Editorial – The age of uncertainty


Covid-19 has pushed the world into an age of uncertainty. The certainty and predictability of normal times have been replaced by the uncertainty, confusion, and unpredictability in these abnormal times. How should investors manage this uncertainty, which makes investment decision-making challenging?

Will the global economy sharply rebound in 2021?

Will the near-zero interest rates and ample liquidity continue?

Will the capital flows to emerging markets sustain?

How are central banks going to exit from the cheap money policy?

Answers to these questions will determine the behaviour of stock markets this year. Unfortunately, there are no clear and certain answers to these questions. There are different views with different implications for investors. One thing is certain: twists and turns in events and deviations from expectations will cause huge volatility in markets. Investors should be prepared to manage this volatility.

The consensus is that the global economy would sharply rebound in 2021 with a growth rate of 5 percent after the contraction of 4 percent last year.
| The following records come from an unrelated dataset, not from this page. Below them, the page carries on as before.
-- ==== Sys2Proof/Machine/Matrix.lean ====
section
/-! DEFINITION. The matrix instructions and the steps of an array: entering the queue, starting, feeding rows, writing
drain rows, sending contributions, completing, watchdog, residue rate, array reset (R161, R162, R178, R183, R197–R274). -/

namespace Sys2Proof.Machine

/-! ### Entering a queue -/

/-- R112, R225: the use bit of an array in its partition's section. -/
def Dev.arrUse (s : Dev) (c a : Nat) : Bool :=
  match (s.partOfCore c).bind s.sect with
  | none => false
  | some p => ((p.arrayUse.find? (·.1 == c)).map fun u => u.2.getLsbD a).getD false

/-- R186, R225, R246, R263: the naming errors, which fault the thread. -/
def Dev.arrFault (s : Dev) (x : Tid) (kind : ArrKind) (i : Insn) : Option Code :=
  let a := i.fn.toNat % 2
  if !s.arrUsable x.core a || (s.arr x.core a).st == .retired then some E_ARRAY_ABSENT
  else if !s.arrUse x.core a then some E_ARRAY_GATED
  else if kind == .mdrv && fldN ((s.thr x).rg i.a) 11 2 == 3 then some E_MX_FORMAT
  else none

/-- R242: the store offset of a descriptor: 64-byte aligned, in the populated store of the thread's own core. -/
def descAt (x : Tid) (a : Word) : Option Nat :=
  if a.toNat % 64 = 0 then (ownStore x a).bind fun off => if off + 64 ≤ storeTop then some off else none else none

/-- R204, R237: segment rows and columns that a load or stream activates; a segment row holds 64 indices at rate 2. -/
def segments (d : MxDesc) : Nat × Nat := (if mxRate2 d.fmt then (d.k + 63) / 64 else (d.k + 31) / 32, (d.n + 31) / 32)

/-- The queue entry of an instruction. -/
def Dev.arrEntry (s : Dev) (x : Tid) (kind : ArrKind) (i : Insn) (desc : MxDesc) (code : Code) : ArrInsn :=
  let t := s.thr x
  let n := (t.work.map (·.ctx)).getD 0
  { id := (s.arr x.core (i.fn.toNat % 2)).nextId, kind, desc, thr := x.thr, epoch := t.epoch, gd := i.d, ctl := t.rg i.a,
    started := false, code, done := false, fed := 0, rows := 0, nan := false, inf := false, out := 0, tsync := 0, pipe := []
    lastFeed := 0, ctx := n, job := (s.ctx n).job, gen := (s.ctx n).gen
    segs := segments desc, slots := [] }

/-- Drain-bank rows that an instruction of the queue still writes: those of an MSTREAM in BANK not yet written. -/
def ArrInsn.writes (j : ArrInsn) (lo n : Nat) : Bool :=
  j.kind == .mstream && j.desc.out == 0 &&
    let top := j.desc.drow + (if j.done then j.fed else j.desc.m)
    decide (j.desc.drow + j.rows < lo + n) && decide (lo < top)

/-- The rows that a drain or RACC instruction reads: first row and count. -/
def ArrInsn.range (k : ArrInsn) : Nat × Nat :=
  match k.kind with
  | .mdrv => (fldN k.ctl 0 10, 1)
  | _ => (k.desc.drow, k.desc.m)
def ArrInsn.reads (k : ArrInsn) : Bool := k.kind == .mdrain || k.kind == .mracc || k.kind == .mdrv

/-- The instructions ahead of `id` in a queue. -/
def MArray.ahead (m : MArray) (id : Nat) : List ArrInsn := m.queue.takeWhile (·.id != id)

/-- R162: rows that the instruction reads are still to be written by one ahead of it. -/
def MArray.blocked (m : MArray) (k : ArrInsn) : Bool := (m.ahead k.id).any fun j => j.writes k.range.1 k.range.2

/-- R162: threads of MDRAIN and MRACC whose rows have been written go on. -/
def Dev.wakeReaders (s : Dev) (c a : Nat) : Dev :=
  s.fold (s.arr c a).queue fun s k =>
    if (k.kind == .mdrain || k.kind == .mracc) && !(s.arr c a).blocked k then
      s.modThr ⟨c, k.thr⟩ fun t => t.takeRead a k none
    else s

/-- R242, R245, R247: the instruction enters the queue, or completes at once with the code of its descriptor. The thread
goes on, but for a read it must wait for (R162, R263). -/
def Dev.arrEnter (s : Dev) (x : Tid) (kind : ArrKind) (i : Insn) : Dev :=
  let a := i.fn.toNat % 2
  let c := x.core
  let (desc, code) :=
    if kind = ArrKind.mdrv then (MxDesc.none, E_OK)
    else match descAt x ((s.thr x).rg i.a) with
      | none => (MxDesc.none, E_MX_ADDR)
      | some off =>
        if s.storeBadAt c off 64 then (MxDesc.none, E_STORE_UNCORR)
        else let d := mxDesc (s.storeRead c off 64); (d, mxCheck c kind d)
  let s := match descAt x ((s.thr x).rg i.a) with
    | some off => s.when (kind != ArrKind.mdrv) (·.storeTouch c off 64)
    | none => s
  let k := s.arrEntry x kind i desc code
  let s := s.modArr c a fun m => { m with nextId := m.nextId + 1 }
  let s := s.modThr x fun t =>
    let t := t.retire
    if kind = ArrKind.mdrv ∨ i.d = 0 then t else { t with awaiting := (i.d, a, k.id) :: t.awaiting }
  if code ≠ E_OK then s.endArr c a k code
  else
    let s := s.modArr c a fun m => { m with queue := m.queue ++ [k] }
    if kind == ArrKind.mdrv || (k.reads && (s.arr c a).blocked k) then
      s.modThr x fun t => { t with st := .parkedArray, pc := t.pc - 8, wait := .mdrv a k.id }
    else s

/-- The meaning of a matrix instruction. A thread that finds the queue full, or the array in reset or test, waits in
PARKED_ARRAY (R91, R161). -/
def semArr (kind : ArrKind) (opc : BitVec 8) (x : Tid) (i : Insn) (s : Dev) : Dev :=
  s.checked x (rFmt i true true false false 1) fun s =>
    s.unless x (s.arrFault x kind i) fun s =>
      let u := 2 * x.core + i.fn.toNat % 2
      let s := s.workFor 2 u
      let m := s.arr x.core (i.fn.toNat % 2)
      if m.st ≠ .ready ∨ s.windowOpen 2 u ∨ 4 ≤ m.queue.length then
        s.modThr x fun t => { t with st := .parkedArray, wait := .none, stash := some { opc, insn := i } }
      else s.arrEnter x kind i

def execMload (x : Tid) (i : Insn) : State → Host.Outcome State Fault Refusal :=
  act (.mload x i) fun s => s.issue x [i.a] (semArr .mload 0xC0 x i)
def execMstream (x : Tid) (i : Insn) : State → Host.Outcome State Fault Refusal :=
  act (.mstream x i) fun s => s.issue x [i.a] (semArr .mstream 0xC1 x i)
def execMdrain (x : Tid) (i : Insn) : State → Host.Outcome State Fault Refusal :=
  act (.mdrain x i) fun s => s.issue x [i.a] (semArr .mdrain 0xC2 x i)
def execMracc (x : Tid) (i : Insn) : State → Host.Outcome State Fault Refusal :=
  act (.mracc x i) fun s => s.issue x [i.a] (semArr .mracc 0xC3 x i)
def execMdrv (x : Tid) (i : Insn) : State → Host.Outcome State Fault Refusal :=
  act (.mdrv x i) fun s => s.issue x [i.a] (semArr .mdrv 0xC4 x i)

/-- The kind of a matrix opcode. -/
def arrKindOf (opc : BitVec 8) : Option ArrKind :=
  match opc.toNat with
  | 0xC0 => some .mload
  | 0xC1 => some .mstream
  | 0xC2 => some .mdrain
  | 0xC3 => some .mracc
  | 0xC4 => some .mdrv
  | _ => none

/-- R161: the instruction of a thread that waits for a slot of an array queue enters it. -/
def execArrayQueueSlotFree (x : Tid) : State → Host.Outcome State Fault Refusal :=
  act (.arrayQueueSlotFree x) fun s =>
    let t := s.thr x
    match t.st, t.stash with
    | .parkedArray, some k =>
      match arrKindOf k.opc with
      | some kind => if s.coreRuns x.core then semArr kind k.opc x k.insn s else s
      | none => s
    | _, _ => s

/-! ### Starting -/

/-- R204, R208: the cells of segment (row, column) of an array are clocked: those that the load or the stream in progress activates,
and, under segment gating 1 of the partition's section, all of them while one runs. No result depends on it (R206). -/
def Dev.segmentClocked (s : Dev) (c a row col : Nat) : Bool :=
  ((s.arr c a).queue.filter fun k => k.started && !k.done && (k.kind == .mload || k.kind == .mstream)).any fun k =>
    (decide (row < k.segs.1) && decide (col < k.segs.2)) || (((s.partOfCore c).bind s.sect).any (·.gating) && decide (row < 8) && decide (col < 8))

/-- R208: a physical row of an array is clocked: one that carries a logical row of a clocked segment (at rate 1 or 2, 32 logical rows
to a segment). -/
def Dev.rowClocked (s : Dev) (c a phys : Nat) : Bool :=
  (List.range 256).any fun k => physRow (s.arr c a).map k == phys && (List.range 8).any fun col => s.segmentClocked c a (k / 32) col

/-- Change instruction `id` of a queue. -/
def Dev.modInsn (s : Dev) (c a id : Nat) (f : ArrInsn → ArrInsn) : Dev :=
  s.modArr c a fun m => { m with queue := m.queue.map fun k => if k.id = id then f k else k }

/-- The instruction ends with a code: no row is fed any more, no operation sent. -/
def ArrInsn.stop (k : ArrInsn) (code : Code) : ArrInsn := { k with done := true, code := if k.code = E_OK then code else k.code }

/-- R198, R199, R251: an MLOAD starts. -/
def Dev.startLoad (s : Dev) (c a : Nat) (k : ArrInsn) : Dev :=
  if (s.arr c a).shadow.isSome then s.modInsn c a k.id fun k => { k.stop E_MX_SHADOW_BUSY with started := true }
  else
    (s.modArr c a fun m => { m with loading := some { fmt := k.desc.fmt, k := k.desc.k, n := k.desc.n } }).modInsn c a k.id fun k =>
      { k with started := true }

/-- The load in progress of an array. -/
def MArray.load (m : MArray) : Option ArrInsn := m.queue.find? fun k => k.kind == .mload && k.started && !k.done

/-- R198, R249, R274: one cycle of the load in progress: its pieces are read and written; after the last cycle the shadow holds the
tile. An uncorrectable word ends the load, and nothing of it stays (R172). -/
def Dev.loadCycle (s : Dev) (c a : Nat) : Dev :=
  match (s.arr c a).load, (s.arr c a).loading with
  | some k, some w =>
    let d := k.desc
    let base := d.src.toNat - (0x020000000000 + c * 0x02000000)
    let ps := (loadCycles d).getD k.fed []
    let bad := ps.any fun p => s.storeBadAt c (base + (p.extent d).1) (p.extent d).2
    let w := loadPieces (fun off n => s.storeRead c (base + off) n) d w ps
    let s := s.fold ps fun s p => s.storeTouch c (base + (p.extent d).1) (p.extent d).2
    if bad then (s.modArr c a fun m => { m with loading := none }).modInsn c a k.id fun k => k.stop E_STORE_UNCORR
    else
      let last := decide ((loadCycles d).length ≤ k.fed + 1)
      let s := s.modArr c a fun m =>
        if last then { m with loading := none, shadow := some w, wvalid := true } else { m with loading := some w }
      s.modInsn c a k.id fun k => { k with fed := k.fed + 1, rows := k.rows + (ps.map (·.rows d)).sum, done := last }
  | _, _ => s

/-- The cycles that the load in progress still has. -/
def MArray.loadLeft (m : MArray) : Nat := m.load.elim 0 fun k => (loadCycles k.desc).length - k.fed

/-- R201, R248: what needs the load in progress to have completed finds that it has. -/
def Dev.loadRest (s : Dev) (c a : Nat) : Dev := s.fold (List.range (s.arr c a).loadLeft) fun s _ => s.loadCycle c a

/-- R198: a clock cycle of an array in which its weight feeder works. -/
def Dev.arrayCycle (s : Dev) (c a : Nat) : Dev :=
  s.when ((s.arr c a).st == .ready && !s.coreBusy c && (s.arr c a).load.isSome) (·.loadCycle c a)

/-- R197, R199, R252: an MSTREAM starts, and makes loaded weights active. -/
def Dev.startStream (s : Dev) (c a : Nat) (k : ArrInsn) : Dev :=
  let m := s.arr c a
  let w := m.shadow.getD m.active
  let code :=
    if !m.wvalid then E_ARRAY_NO_WEIGHTS
    else if !mxPair w.fmt k.desc.fmt then E_MX_FORMAT
    else if w.k < k.desc.k ∨ w.n < k.desc.n then E_MX_LOADED
    else E_OK
  if code ≠ E_OK then s.modInsn c a k.id fun k => { k.stop code with started := true }
  else (s.modArr c a fun m => { m with active := w, shadow := none }).modInsn c a k.id fun k => { k with started := true }

/-- R216: the words of 32 B of a drain-bank row that hold columns lo … lo + n − 1. -/
def bankWords (row lo n : Nat) : List Nat := if n = 0 then [] else span (32 * row + lo / 8) ((lo + n - 1) / 8 - lo / 8 + 1)

/-- R216: one of these words is uncorrectable. -/
def MArray.bankBad (m : MArray) (row lo n : Nat) : Bool := (bankWords row lo n).any (m.eccBad.contains ·)

/-- R216: reading words corrects their single-bit errors. -/
def MArray.bankTouch (m : MArray) (row lo n : Nat) : MArray :=
  { m with eccSoft := m.eccSoft.filter fun w => !((bankWords row lo n).contains w) }

/-- The FP32 codes of columns 0 … n − 1 of a drain-bank row. -/
def MArray.rowOf (m : MArray) (row n : Nat) : List (BitVec 32) := (List.range n).map fun j => look 0 m.bank (row * 256 + j)

/-- R222: a row has been read. -/
def MArray.readRow (m : MArray) (row : Nat) : MArray := { m with unread := m.unread.filter (· ≠ row) }

/-- R262, R264: MDRAIN copies its rows in order, from the one at index `i`; `n` rows are left. -/
def Dev.drainRows (s : Dev) (c a id : Nat) (d : MxDesc) : Nat → Nat → Dev
  | 0, _ => s.modInsn c a id fun k => { k with done := true }
  | n + 1, i =>
    let m := s.arr c a
    let row := d.drow + i
    if m.bankBad row 0 d.n then
      match m.queue.find? (·.id == id) with
      | some k => s.residueError c a k row [] true
      | none => s
    else
      let cs := m.rowOf row d.n
      let bytes := outRow d.out cs
      let off := d.dst.toNat + i * d.dstPitch.toNat - (0x020000000000 + c * 0x02000000)
      let bad := s.storeWriteBad c off bytes.length (ones bytes.length)
      let s := (s.modArr c a fun m => m.bankTouch row 0 d.n).storeWrite c off bytes (ones bytes.length)
      if bad then s.modInsn c a id fun k => k.stop E_STORE_UNCORR
      else
        let codes := cs.map (outElem d.out)
        let s := s.modArr c a fun m => m.readRow row
        let s := s.modInsn c a id fun k =>
          { k with rows := k.rows + 1, nan := k.nan || anyNan (outTy d.out) codes, inf := k.inf || anyInf (outTy d.out) codes }
        s.drainRows c a id d n (i + 1)

/-- R263: the v register that an MDRV gives, by its form. -/
def drvReg (m : MArray) (ctl : Word) : VReg :=
  let row := fldN ctl 0 10
  let cs := m.rowOf row 256
  match fldN ctl 11 2 with
  | 0 => BitVec.ofNat 4096 (ofBytes (outRow 1 ((cs.drop (128 * fldN ctl 10 1)).take 128)))
  | 1 => BitVec.ofNat 4096 (ofBytes (outRow 2 cs))
  | _ => BitVec.ofNat 4096 (ofBytes (outRow 3 cs))

/-- R263: an MDRV reads its row and leaves the queue. -/
def Dev.startDrv (s : Dev) (c a : Nat) (k : ArrInsn) : Dev :=
  let row := fldN k.ctl 0 10
  let half := fldN k.ctl 11 2 == 0
  let lo := if half then 128 * fldN k.ctl 10 1 else 0
  let n := if half then 128 else 256
  if (s.arr c a).bankBad row lo n then s.residueError c a k row [] true
  else
    let v := drvReg (s.arr c a) k.ctl
    ((s.modArr c a fun m => (m.bankTouch row lo n).readRow row).dropArr c a k.id).modThr ⟨c, k.thr⟩ fun t => t.takeRead a k (some v)

/-- R162, R201, R248: the instruction may start: what stands ahead of it has started, a stream ahead has fed its last row,
rows it reads have been written, rows it writes have been read. -/
def MArray.mayStart (m : MArray) (k : ArrInsn) : Bool :=
  let l := m.ahead k.id
  m.st == .ready && l.all (·.started) &&
    match k.kind with
    | .mload => true
    | .mstream =>
      l.all (fun j => j.kind != .mstream || j.done) &&
        (k.desc.out != 0 || l.all fun j => !(j.reads && !j.done && decide (j.range.1 < k.desc.drow + k.desc.m) &&
          decide (k.desc.drow < j.range.1 + j.range.2)))
    | _ => !m.blocked k && !((span k.range.1 k.range.2).any (m.bad.contains ·))

/-- R248: the next instruction of the queue starts. -/
def execArrayInstrStart (core a : Nat) : State → Host.Outcome State Fault Refusal :=
  act (.arrayInstrStart core a) fun s =>
    let m := s.arr core a
    match m.queue.find? (!·.started) with
    | none => s
    | some k =>
      if !m.mayStart k || s.coreBusy core then s
      else match k.kind with
        | .mload => (s.loadRest core a).startLoad core a k
        | .mstream => (s.loadRest core a).startStream core a k
        | .mdrain => (s.modInsn core a k.id fun k => { k with started := true }).drainRows core a k.id k.desc k.desc.m 0
        | .mdrv => s.startDrv core a k
        | .mracc => s.modInsn core a k.id fun k => { k with started := true }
Regarding interest rates and liquidity, the consensus is that the low-interest rate regime and ample liquidity will continue, not just in 2021 but through 2023. Since capital will be available in abundance, the near-consensus is that capital flows to emerging markets will continue. Even though exiting from the ultra-loose monetary policy would be a challenge, the near-consensus is that the leading central banks will not be in a hurry to exit from this policy.  The near-consensus on these crucial issues is favorable for the markets in 2021.

The risk is the consensus going wrong.

If the actuals deviate from the expectations, there will be huge gyrations in the market. In the present context of high valuations, volatility means sharp corrections, even major crashes in the market. So, what are the chances of the consensus going wrong?

The expectation that the global economy will sharply rebound in 2021 is based on the assumption that the massive vaccination drive will end the unlocking and bring economic activity back to normal. But a mutated virus and a new strain, which is immune to the present vaccine, may pose a serious threat. The second wave of the pandemic in the West is turning out to be severe. Regarding monetary policy, the near-zero interest rates and ample liquidity assume inflation to remain under control. So, a possible return of inflation can prove the consensus wrong. This, in turn, may force the central banks to initiate an early exit from the cheap money policy leading to capital outflows from emerging markets. In this scenario, markets will correct sharply.

Now, we don’t know how things will shape up. A high probability is the consensus getting it right. This is the logic behind the advice to investors to stay invested. But investors should be aware of the possibility of the consensus breaking down.

Investors can remain invested so long as the monetary policy of the leading central banks continue to be loose and accommodative. If inflation stages a comeback, central banks will be forced to change the policy. That would warrant a change in investment strategy. Let’s keep our fingers crossed.